Resistance in retro dystopia
From the perspective of the turn of the second and third decades of the 21st century, cyberpunk is a retro-futuristic aesthetic that expresses not our image of the future, but the image of the future from years ago. This trend dates back to the ‘80s and it often refers in its contemporary form to the 80s – that’s why it’s rather difficult to draw a clear line between cyberpunk and the aesthetic known as outrun[1] . This, to some extent, makes the interpretation of cyberpunk difficult – do creators only use this style because it still looks cool? Is the over-substance style still the only real motto of this trend?

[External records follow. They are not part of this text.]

/-- RELEASE from a Tracker (R104). -/
def NoteTable.release (t : NoteTable) (linger : Nat) (s : Str) (h : Nat) (reason : ReleaseReason) : Reply :=
  match t.findLive s h with
  | none => { table := t, notices := [], answer := .notLive }
  | some r =>
    { table := t.modify h (Record.release linger reason)
      notices := [.released h reason (r.image.successor.getD 0)]
      answer := .ok }

/-- The new record of SUCCEED once a slot is FREE, linked to the old one (R105 steps 3 to 6, R106). -/
def NoteTable.succeedIn (t : NoteTable) (k : Settings) (old : Image) (q : SucceedRequest) : NoteTable × Nat :=
  let h := t.nextGiven
  let image : Image :=
    { handle := h, state := .sounding, string := old.string, note := q.note, bend := q.bend, velocity := q.velocity
      level := q.level, zone := k.zoneOf old.string q.note, tag := none, hold := false, stale := false
      corrected := false, saturated := false, profile := old.profile, transpose := old.transpose
      bendRange := old.bendRange, predecessor := some q.handle, successor := none, reason := none, age := 0 }
  ((t.linkSuccessor (some q.handle) h).add { image := image, changed := true, linger := .stopped, serial := t.created },
    h)

/-- SUCCEED (R105). -/
def NoteTable.succeed (t : NoteTable) (k : Settings) (s : Str) (q : SucceedRequest) : Option Reply :=
  match t.findLive s q.handle with
  | none => some { table := t, notices := [], answer := .notLive }
  | some old =>
    ((t.modify q.handle (Record.release k.linger q.reason)).makeRoom (some q.handle)).map fun room =>
      let made := room.1.succeedIn k old.image q
      { table := made.1
        notices := [.released q.handle q.reason made.2] ++ room.2 ++ [.new made.2 .sounding s q.note]
        answer := .handle made.2 }

/-- Apply the request a Tracker awaits an answer to, if it has not been answered: the table, its notices and the
answer are in place together (R97). -/
def State.serve (σ : State) (s : Str) (f : Request → Option Reply) : State :=
  match (σ.trackers[s]).awaited with
  | none => σ
  | some a =>
    if a.answer.isSome then σ
    else
      match f a.request with
      | none => σ
      | some p =>
        ((σ.setTable p.table).handAll p.notices).setTracker s
          { σ.trackers[s] with awaited := some { a with answer := some p.answer } }

/-- The step CREATE. -/
def State.applyCreate (s : Str) (σ : State) : State :=
  σ.serve s fun q =>
    match q with
    | .create c => σ.table.create σ.settings s c
    | .update _ | .confirm _ | .release _ _ | .succeed _ => none

/-- The step UPDATE. -/
def State.applyUpdate (s : Str) (σ : State) : State :=
  σ.serve s fun q =>
    match q with
    | .update u => some (σ.table.update s u)
    | .create _ | .confirm _ | .release _ _ | .succeed _ => none

/-- The step CONFIRM. -/
def State.applyConfirm (s : Str) (σ : State) : State :=
  σ.serve s fun q =>
    match q with
    | .confirm h => some (σ.table.confirm s h)
    | .create _ | .update _ | .release _ _ | .succeed _ => none

/-- The step RELEASE. -/
def State.applyRelease (s : Str) (σ : State) : State :=
  σ.serve s fun q =>
    match q with
    | .release h reason => some (σ.table.release σ.settings.linger s h reason)
    | .create _ | .update _ | .confirm _ | .succeed _ => none

/-- The step SUCCEED. -/
def State.applySucceed (s : Str) (σ : State) : State :=
  σ.serve s fun q =>
    match q with
    | .succeed r => σ.table.succeed σ.settings s r
    | .create _ | .update _ | .confirm _ | .release _ _ => none

/-! ## Commands from the controller -/

/-- TAG NOTE (R108). -/
def State.tagNote (h tag : Byte) (σ : State) : State :=
  match σ.table.find h.toNat with
  | none => σ.refuse .tagNote h .notFound
  | some _ =>
    σ.setTable ((σ.table.modify h.toNat fun r => r.edit fun i => { i with tag := some tag }).touch h.toNat)

/-- UNTAG NOTE (R108). -/
def State.untagNote (h : Byte) (σ : State) : State :=
  match σ.table.find h.toNat with
  | none => σ.refuse .untagNote h .notFound
  | some _ => σ.setTable ((σ.table.modify h.toNat fun r => r.edit fun i => { i with tag := none }).touch h.toNat)

/-- A record's hold set (R109). -/
def Record.holdOn (r : Record) : Record := r.edit fun i => { i with hold := true }

/-- A record's hold cleared; on a RELEASED record whose hold was set the linger timer is started afresh (R109, R115). -/
def Record.holdOff (linger : Nat) (r : Record) : Record :=
  { r.edit fun i => { i with hold := false } with
    linger := if !r.live && r.image.hold then startLinger linger else r.linger }

/-- HOLD NOTE (R109). -/
def State.holdNote (h setting : Byte) (σ : State) : State :=
  if setting ≠ 0#8 ∧ setting ≠ 1#8 then σ.refuse .holdNote h .badValue
  else
    match σ.table.find h.toNat with
    | none => σ.refuse .holdNote h .notFound
    | some _ =>
      σ.setTable
        ((σ.table.modify h.toNat fun r => if setting = 1#8 then r.holdOn else r.holdOff σ.settings.linger).touch
          h.toNat)

/-- One live record released by the controller: RELEASED with the reason FORCED, its notice, and the message to its
string's Tracker (R110, R113). -/
def State.forceRelease (σ : State) (r : Record) : State :=
  ((σ.setTable (σ.table.modify r.image.handle (Record.release σ.settings.linger .forced))).hand
      (.released r.image.handle .forced 0)).sendForced r.image.string r.image.handle

/-- RELEASE NOTE (R110). -/
def State.releaseNote (h : Byte) (σ : State) : State :=
  match σ.table.find h.toNat with
  | none => σ.refuse .releaseNote h .notFound
  | some r => if r.live then σ.forceRelease r else σ

/-- ALL RELEASE: every live record in creation order, as one application (R111). -/
def State.allRelease (σ : State) : State := (σ.table.records.filter (·.live)).foldl State.forceRelease σ

/-- RETIRE NOTE (R112). -/
def State.retireNote (h : Byte) (σ : State) : State :=
  match σ.table.find h.toNat with
  | none => σ.refuse .retireNote h .notFound
  | some r => if r.live then σ.refuse .retireNote h .live else σ.setTable (σ.table.free h.toNat)

/-! ## Linger expiry (R117) -/

/-- The linger timer of a RELEASED record expires: with hold clear the record is freed with EXPIRED, with hold set
the timer stops. -/
def State.lingerExpiry (h : Nat) (σ : State) : State :=
  match σ.table.find h with
  | none => σ
  | some r =>
    if r.linger = .running 0 ∧ r.image.state = .released then
      if r.image.hold then σ.setTable (σ.table.modify h fun q => { q with linger := .stopped })
      else (σ.setTable (σ.table.free h)).hand (.expired h)
    else σ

In many cases: probably yes.
But let’s consider another possibility already listed here – cyberpunk as a warning but also as an emancipatory fantasy. Cyberpunk worlds are scary – they seem to be places where you wouldn’t like to live; there’s no possibility of contact with nature and the principle of permanent exploitation reigns supreme. It is this element of warning – nowadays, in an era of the growing potential of AI, increasing surveillance capability and possibilities of taking over the technology market by the largest players, this warning is much more current than back in the ‘80s. So where is emancipation in all of this?
It’s enough to take a look at cyberpunk characters to see it. The characters in the narrative are people who function on the fringes of the system and try to outsmart it – they use false identities and steal data (sometimes also hardware) from companies; they are basically criminals. But doesn’t being a criminal in an anti-human world, based on more or less subtle violence, become an act of defiance or perhaps even a virtue? Cyberpunk characters are rarely friendly and morally unambiguous – but maybe they simply adapt to the conditions they have to live in, which have been created by real, white-collar criminals. This is emancipation and hope in cyberpunk – even in a world dominated by soulless powers, smart individuals may challenge the status quo. Their anti-system activity goes well with a counter-cultural life on the edge – being outside the system becomes a radical, anarchist act of freedom in the apocalyptic carnival.
The present-day revival of cyberpunk could be interpreted just as a kind of response to current realities – a world in which technology, in accordance with Arthur C. Clarke’s Third Law, is actually indistinguishable from magic. The rapid development of science made knowledge a subject of narrow specialisations and hence practically impossible to be acquired by an individual. Worse still – this fragmentation of knowledge means that the use of technology can be determined by individuals who do not fully understand the consequences of its use. Science and technology have never been subject to social control, and today, despite legal norms, the situation does not appear to be getting any better. Maybe this is why cyberpunk resonates so strongly in pop culture again: it is an expression of dread and a belief in resistance.
Or maybe simply because colourful hairstyles and cybernetic glasses still are edgy and cool. Well, that would be one explanation in the spirit of cyberpunk.